The next step is to set the data type and channels used for training.  The channel definitions inform SageMaker about where to find both the training and validation datasets in S3.

In [None]:
train_data = sagemaker.inputs.TrainingInput(s3_data=s3train, content_type='application/x-recordio')
validation_data = sagemaker.inputs.TrainingInput(s3_data=s3validation, content_type='application/x-recordio')

data_channels = {'train': train_data, 'validation': validation_data}

## Start the training job

Now we can start the training job by calling the `fit` method of the Estimator object.

In [None]:
ic.fit(inputs=data_channels, logs=True)

# Inference

***

A trained model does nothing on its own. We now want to use the model to perform inference, i.e. get predictions from the model. For this example, that means predicting the Caltech-256 class of a given image. To deploy the trained model, we simply use the `deploy` method of the Estimator.  This will create a SageMaker endpoint that can return predictions in real time, for example for use with a consumer-facing app that must have low latency responses to user requests.  SageMaker also can perform offline batch, asynchronous inference with its Batch Transform feature.  

In [None]:
ic_classifier = ic.deploy(initial_instance_count = 1,
                          instance_type = 'ml.m5.xlarge')

### Download a test image

In [None]:
!wget -O test.jpg https://raw.githubusercontent.com/awslabs/amazon-sagemaker-workshop/master/images/clawfoot_bathtub.jpg
file_name = 'test.jpg'
# test image
from IPython.display import Image
Image(file_name)  

### Evaluation

Let's now use the SageMaker endpoint hosting the trained model to predict the Caltech-256 class of the test image. The model outputs class probabilities.  Typically, one selects the class with the maximum probability as the final predicted class output.
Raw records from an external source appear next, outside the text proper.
/-- A record that begins, one that is not ready, one that R310 refuses, a slot that lies nowhere and one behind a host port that
is down. -/
theorem witness_SchedulerEvents_begin :
    let q : Queue := { Queue.init with base := 0x40000, en := true, logn := 2, tail := 1 }
    let win : Window := { base := 0, ctl := 0x80000000, size := 1 }
    let p := { (Partition.placed.setQueue 63 q) with hostWindows := [(0, win)] }
    let put := fun (bs : List Byte) =>
      { fix with
        launches := [], gangs := [], crews := [], warps := [], parts := [(0, p)],
        mem := memPut (memPut fix.mem 0x50000 header) 0x40000 bs }
    let good := put (record 0x50000)
    let late := put ((record 0x50000).take 40 ++ natBytes 4 5 ++ natBytes 4 1 ++ List.replicate 16 0)
    let read := fun (s : State) => (s.readSlot p ((p.queue 63).slot (p.queue 63).disp)).result.bind fun x => x.2.map fun y =>
      (x.1.examine p.anyCore (LaunchRec.ofBytes y.1)).result.map fun z => (z.2.isSome, (LaunchRec.ofBytes y.1).wev)
    (good.part 0 = some p ∧ (p.queue 63).en = true ∧ (p.queue 63).disp ≠ (p.queue 63).tail ∧ p.stopped = false ∧
      good.queueLaunches 0 63 = []) ∧
    read good = some (some (true, 0xFFFFFFFF)) ∧ read late = some (some (true, 5)) ∧ wget p.events 5 = 0 ∧
    read (put (record 0x60000)) = some (some (false, 0xFFFFFFFF)) ∧ (Queue.init.en = false) ∧
    ((good.readSlot p 0x7FFFFFFFFF).result.map fun x => x.2.isNone) = some true ∧
    (match good.readSlot p Config.hostBase with | .wait _ => true | _ => false) = true ∧ (good.beginAt 0 63).isSome = true := by
  and_intros <;> decide +kernel

/-- A launch whose first gang is next, and one with a gang to repeat; a gang that may move, and none; a finished crew's warps; a
launch whose last gang is done, with a queue and without; each gate. -/
theorem witness_SchedulerEvents :
    let w := withThreads fun th => { th with status := .finished }
    let done := fixWith w
    let ended := { fix with gangs := [] }
    let waits := { fix with launches := [(0, { Launch.placed with next := 0 })], gangs := [], crews := [], warps := [] }
    let again := { fix with launches := [(0, { Launch.placed with redo := [0] })], gangs := [], crews := [], warps := [] }
    let gang := { fix with gangs := [(0, { launch := 0, index := 0, band := 0, stage := 0, crews := [0], arrived := 0, state := .assigned })] }
    let last := { Launch.placed with queue := some 63, begun := true }
    let queued := { ended with launches := [(0, last)] }
    let ended2 := { ended with launches := [(0, { last with finished := true })] }
    let gate := fun g => { fix with cores := [(16, { Core.init with gate := g })] }
    (waits.launch 0 = some { Launch.placed with next := 0 } ∧ (waits.offerBand 0 0).map Prod.fst = some 0) ∧
    ((again.offerBand 0 0).map Prod.fst = some 0 ∧ (again.launch 0).map Launch.redo = some [0]) ∧
    ((gang.steal 0 0).isSome = true ∧ (fix.steal 5 0).isNone = true ∧ gang.cores = [] ∧ Core.init.vacate ≠ .leaving) ∧
    (done.crew 0 = some { Crew.placed with size := 8192 } ∧ { Crew.placed with size := 8192 }.state = .resident ∧
      (∀ e ∈ done.warpsOf { Crew.placed with size := 8192 }, e.2.unfinished = 0) ∧ (done.core 0).tasks = []) ∧
    (ended.launch 0 = some Launch.placed ∧ ended.launchDone 0 Launch.placed = true ∧ (ended.statusWait Launch.placed).isNone = true ∧
      Launch.placed.queue = none) ∧
    (queued.launch 0 = some last ∧ queued.launchDone 0 last = true ∧ (queued.statusWait last).isNone = true ∧
      (queued.deviceWrite Partition.placed 0 (0x40000 + 52) (natBytes 4 1)).result.isSome = true ∧ last.detached = false) ∧
    (let p := { (Partition.placed.setQueue 63 { Queue.init with base := Config.hostBase }) with
       hostWindows := [(0, { base := 0, ctl := 0x80000000, size := 1 })] }
     let s := { queued with parts := [(0, p)] }
     s.launchDone 0 last = true ∧ (s.statusWait last).isSome = true) ∧
    (ended2.queueLaunches 0 63 = [(0, { last with finished := true })] ∧ last.idx = (Partition.placed.queue 63).head ∧
      queued.queueLaunches 0 63 = [(0, last)]) ∧
    (((gate .drain).core 16).gate = .drain ∧ (gate .drain).gateIdle 16 = true) ∧ ((gate .wake).core 16).gate = .wake := by
  and_intros <;> decide +kernel

/-- GO of PBOOT, and none; a header that can boot, a bad one, an address that no page maps, and a boot gang that exists. -/
theorem witness_SchedulerEvents_boot :
    let s := { fix with launches := [], gangs := [], crews := [], warps := [], mem := memPut fix.mem 0x50000 header }
    let s1 := s.setPart 0 { Partition.placed with pboot := 0x50001 }
    (s.part 0 = some Partition.placed ∧ s.launches = [] ∧ (0x50001 : Dword).getLsbD 0 = true ∧ (0x50000 : Dword).getLsbD 0 = false) ∧
    ((s1.readHeader Partition.placed.anyCore 0x50000).result.bind fun x => x.2.map fun h => (h.staged, h.fitsEmptyBand)) = some (false, true) ∧
    ((s1.readHeader Partition.placed.anyCore 0x60000).result.map fun x => x.2.isNone) = some true ∧
    (match s1.readHeader Partition.placed.anyCore 0x40000000 with | .trap _ => true | .ok x => x.2.isNone | _ => false) = true := by
  and_intros <;> decide +kernel

/-- Cores of the partition and of none; each state of a vacate; threads in every kind of status; a warp held; a save slot that is
mapped; a crew that is suspended. -/
theorem witness_PreemptionEvents :
    let k := fun v => { fix with cores := [(0, { Core.init with vacate := v })] }
    let s := { fix with crews := [(0, { Crew.placed with state := .suspended })] }
    let asked : Word := BitVec.ofNat 32 (2 ^ 31 + 2 ^ 30 + 31)
    let held := { warp with run := .held }
    let w1 := { warp.record 0 with subs := [], pausedAt := some 0 }
    fix.part 0 = some Partition.placed ∧ Partition.placed.pstat.getLsbD 31 = false ∧ Partition.placed.pcmdQueue = [] ∧
    Partition.placed.holdsCore 31 = true ∧ Partition.placed.holdsCore 32 = false ∧ Partition.placed.holdsCore 2047 = false ∧
    (fix.setPart 0 { Partition.placed with pcmd := asked, pcmdQueue := [asked] }).mayReturn asked = true ∧
    ({ fix.setPart 0 { Partition.placed with pcmd := asked, pcmdQueue := [asked] } with
      crews := [(0, { Crew.placed with core := 31, size := 4194304, scanned := some ([], []) })] }).mayReturn asked = false ∧
    (((k .vacated).core 0).vacate ≠ .inService ∧ ((k .inService).core 0).vacate = .inService ∧ (k .inService).crewsOn 0 ≠ [] ∧
      (k .inService).crewsOn 1 = []) ∧ (fix.gang 0).map Gang.state = some .assigned ∧
    (∀ e ∈ ({ fix with gangs := [] } : State).gangs, e.2.state = .assigned → False) ∧
    (∀ g, fix.gang 0 = some g → g.stage = 0 ∧ fix.launch g.launch = some Launch.placed) ∧ Launch.placed.stages = [] ∧
    Launch.placed.aborted = false ∧
    ((k (.asked false)).heldDue 0 = true ∧ (k (.asked false)).partOfCore 0 = some (0, Partition.placed) ∧
      (k (.asked false)).warpKeysOn 0 = [0] ∧ warp.run = .resident ∧ warp.unfinished ≠ 0 ∧ warp.saving = false) ∧
    ((fixWith held).warp 0 = some held ∧ held.run = .held ∧ held.saving = false) ∧
    ((k (.asked true)).core 0).vacate = .asked true ∧
    (let v := warp.viewIn 0xFFFFFFFF
     let f := fun (d : Dword) =>
       ({ cause := 0x11, sub := 1, addr := 0, mask := 0xFFFFFFFF, word := 0, pc := 0, view := v, detail := d, s31 := warp.sreg 31 } : Frame)
     let off := fix.slotOf warp + 64
     ((fix.setWarp 0 w1).slotWrite 0 0 (warp.viewIn 0xFFFFFFFF) (0x30000 + BitVec.ofNat 64 off) (dwordsOf (f 0).bytes)).result.isSome = true ∧
     ((fix.setWarp 0 w1).slotRead 0 (warp.viewIn 0xFFFFFFFF) (0x30000 + BitVec.ofNat 64 (off + 64)) 1).result.map (fun r =>
       (decide (r.1.warp 0 = some w1), decide (r.1.crews = fix.crews), (r.1.launchOf w1).map Prod.fst,
        (r.1.slotWrite 0 0 (warp.viewIn 0xFFFFFFFF) (0x30000 + BitVec.ofNat 64 off)
          (dwordsOf (f (BitVec.ofNat 64 (bytesNat r.2.2))).bytes)).result.isSome)) = some (true, true, some 0, true)) ∧
    ({ k .leaving with cycle := 165001 }.phlimDue 0 = true) ∧ (s.resumeCrew 0 31).isSome = true ∧
    fix.crew 0 = some { Crew.placed with size := 8192 } := by
  and_intros <;> decide +kernel

/-- A warp whose crew resumes, and its restore slot. -/
theorem witness_PreemptionEvents_restore :
    let w1 := { warp.emptied.mapThreads (fun _ th => { th with resume := resumeWord 0 2, status := .ready, view := 0, fenced := 0 }) with
      run := .resident, pausedAt := some 0 }
    let frame : Frame := { cause := 0x11, sub := 2, addr := 0, mask := 0xFFFFFFFF, word := 0, pc := 0, view := 0, detail := 0, s31 := 0 }
    let entered := fun (t : State × Dword) => (t.1.freeLane 0).onWarp 0 fun w =>
      { (w.setS 31 64).mapThreads (fun _ th =>
        { th.clearLatches with status := .ready, handler := .preempt, sup := true, pc := 0x20000, timeout := 0, held := none,
                               view := laterOf th.view t.2 }) with
        stuck := none }
    (fix.launchOf warp).map Prod.fst = some 0 ∧ laterOf (viewOf (fix.warpsOf { Crew.placed with size := 8192 })) fix.latest = 0 ∧
    fix.draws = 0 ∧ fix.slotOf warp = 0 ∧
    ((fix.setWarp 0 w1).slotWrite 0 0 0 (0x30000 + 64) (dwordsOf frame.bytes)).result.map (fun t =>
      (decide (t.1.warp 0 = some w1), decide (t.1.crews = fix.crews), ((entered t).slotWrite 0 0 0 (0x30000 + 128) [0]).result.isSome)) =
      some (true, true, true) := by
  and_intros <;> decide +kernel

/-- Queue, event, group and VF numbers at the ends of their ranges; queues that QCTL enables and QTAIL fills and breaks; a VF whose
guarantee stays below CAP, and one above it; VFs that are free, that own a queue, and that another partition binds; a port that
is up, and down. -/
theorem witness_RegisterWriteEvents :
    let own : Queue := { Queue.init with owned := true, owner := 63 }
    let p := { (Partition.placed.setQueue 63 own) with vfbind := 0x8000000000000001, cap := [(1, 5)] }
    let other := { Partition.placed with top := 1, bot := 1, vfbind := 2 }
    let quota := { Quota.init with guar := 4 }
    let s := { fix with parts := [(0, p), (16, other)], hostPorts := [(0, 1)], vfs := [(0, VfPage.init.setTier 1 quota)] }
    s.part 0 = some p ∧ (63 < 64 ∧ 4095 < 4096 ∧ (3 < 4 ∧ 2 < 3)) ∧
    ((p.queue 63).en = false ∧ bits (0x80000010 : Word).toNat 0 5 ≤ 16 ∧ 16 < bits (0x80000011 : Word).toNat 0 5) ∧
    ((p.queue 63).src = false ∧ ((p.queue 63).tail - (p.queue 63).head).toNat ≤ ((1 : Word) - (p.queue 63).head).toNat ∧
      ((1 : Word) - (p.queue 63).head).toNat ≤ 2 ^ (p.queue 63).logn ∧ 2 ^ (p.queue 63).logn < ((2 : Word) - (p.queue 63).head).toNat) ∧
    (s.boundTo 5 = none ∧ s.boundTo 0 = some (0, p) ∧ (wget p.cap 1).toNat < 0 + (6 : Word).toNat ∧
      0 + (5 : Word).toNat ≤ (wget p.cap 1).toNat ∧ ((s.vf 0).tier 1).guar.toNat ≤ (5 : Word).toNat ∧
      (3 : Word).toNat < ((s.vf 0).tier 1).guar.toNat) ∧
    (∃ e ∈ s.parts, ∃ x ∈ e.2.queues, x.2.owned = true ∧ x.2.owner = 63) ∧ (∃ e ∈ s.parts, e.1 ≠ 0 ∧ e.2.vfbind.getLsbD 1 = true) ∧
    (s.ownsQueue 5 = false ∧ (∀ e ∈ s.parts, e.1 = 0 ∨ e.2.vfbind.getLsbD 5 = false)) ∧
    (s.proto (bitNat (p.vfport.getLsbD 63)) ≠ 0 ∧ fix.proto 0 = 0) := by
  and_intros <;> decide +kernel

/-- A bound VF with 4 guaranteed pages of tier 1, under each answer of the pool; a decoder of a CXL port; export entry 15 for a
peer, and a peer that has none; lines that are lost, and poisoned ones. -/
theorem witness_OutsideEvents :
    let win : Window := { base := 0, ctl := 0x80050000, size := 1 }
    let p := { Partition.placed with vfbind := 0x8000000000000000, vfport := 0, exports := [(15, win)], cap := [(1, 8)] }
    let s := { (withPart p) with
      hostPorts := [(0, 2)], jalef := [(15, { up := true, lanes := 7, peer := 5 })],
      decoders := [(0, { on := true, part := 0, base := 0x20000, size := 64 })] }
    let n32 := BitVec.ofNat 32
    let quota := fun (guar blim used rsv recl : Nat) =>
      { Quota.init with guar := n32 guar, blim := n32 blim, used := n32 used, rsv := n32 rsv, recl := n32 recl }
    let q := fun guar blim used rsv recl => { s with vfs := [(63, VfPage.init.setTier 1 (quota guar blim used rsv recl))] }
    let st := fun (s : State) op n => (s.pool 0 p 63 1 op n).2
    s.boundTo 63 = some (0, p) ∧ (1 ≤ 64 ∧ 64 ≤ 64) ∧
    (st (q 4 0 0 0 1) 0 1 = 3 ∧ st (q 4 0 3 0 0) 2 4 = 2 ∧ st (q 4 0 3 0 0) 2 3 = 0 ∧ st (q 4 0 3 0 0) 1 2 = 2 ∧
      st (q 4 0 1 1 0) 0 3 = 1 ∧ st (q 4 0 0 0 0) 1 4 = 0 ∧ st (q 4 4 4 0 0) 1 4 = 0 ∧ st (q 4 9 4 0 0) 1 5 = 2) ∧
    s.proto (bitNat (p.vfport.getLsbD 63)) ≠ 0 ∧ fix.proto (bitNat (p.vfport.getLsbD 63)) = 0 ∧
    (outsideSize 8 8 = true ∧ s.proto 0 = 2 ∧ (s.decoder 0).on = true ∧ 8 + 8 ≤ (s.decoder 0).size ∧ s.part (s.decoder 0).part = some p ∧
      (match s.reach p 0 (0x20000 + 8) with | .dram r x a => (a, s.lostTarget (.dram r x a), s.poisonAt (.dram r x a) 8) | _ => (0, true, true)) =
        (0x20008, false, false)) ∧
    (s.proto 1 ≠ 2 ∧ (s.decoder 1).on = false ∧ (s.decoder 0).size < 60 + 8) ∧ 8 < Config.hostBase ∧ 67108856 + 8 ≤ 67108864 ∧
    ((s.jalefPort 15).up = true ∧ (s.jalefPort 15).peer = (5 : BitVec 8).toNat ∧ (p.export 15).ctl.getLsbD 31 = true ∧
      bits (p.export 15).ctl.toNat 16 8 = 5 ∧ 0x20000 < 1073741824 * (p.export 15).size.toNat ∧
      ∀ i < 15, (p.export i).ctl.getLsbD 31 = false) ∧
    (∀ i < 16, ¬ (bits (p.export i).ctl.toNat 16 8 = 6 ∧ (p.export i).ctl.getLsbD 31 = true)) := by
  and_intros <;> decide +kernel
**Note:** Although the output class detected by the network is likely to predict the correct class (bathtub), it is not guaranteed to be accurate as model training is a stochastic process. To limit the training time and related cost, we have trained the model only for a couple of epochs. If the model is trained for more epochs (say 20), the output class will be more accurate.

In [None]:
import json
import numpy as np
from sagemaker.serializers import IdentitySerializer

with open(file_name, 'rb') as f:
    payload = f.read()
    payload = bytearray(payload)
    
ic_classifier.serializer = IdentitySerializer(content_type='application/x-image')

result = json.loads(ic_classifier.predict(payload))
# output the probabilities for all classes, then find the class with maximum probability and print its index
index = np.argmax(result)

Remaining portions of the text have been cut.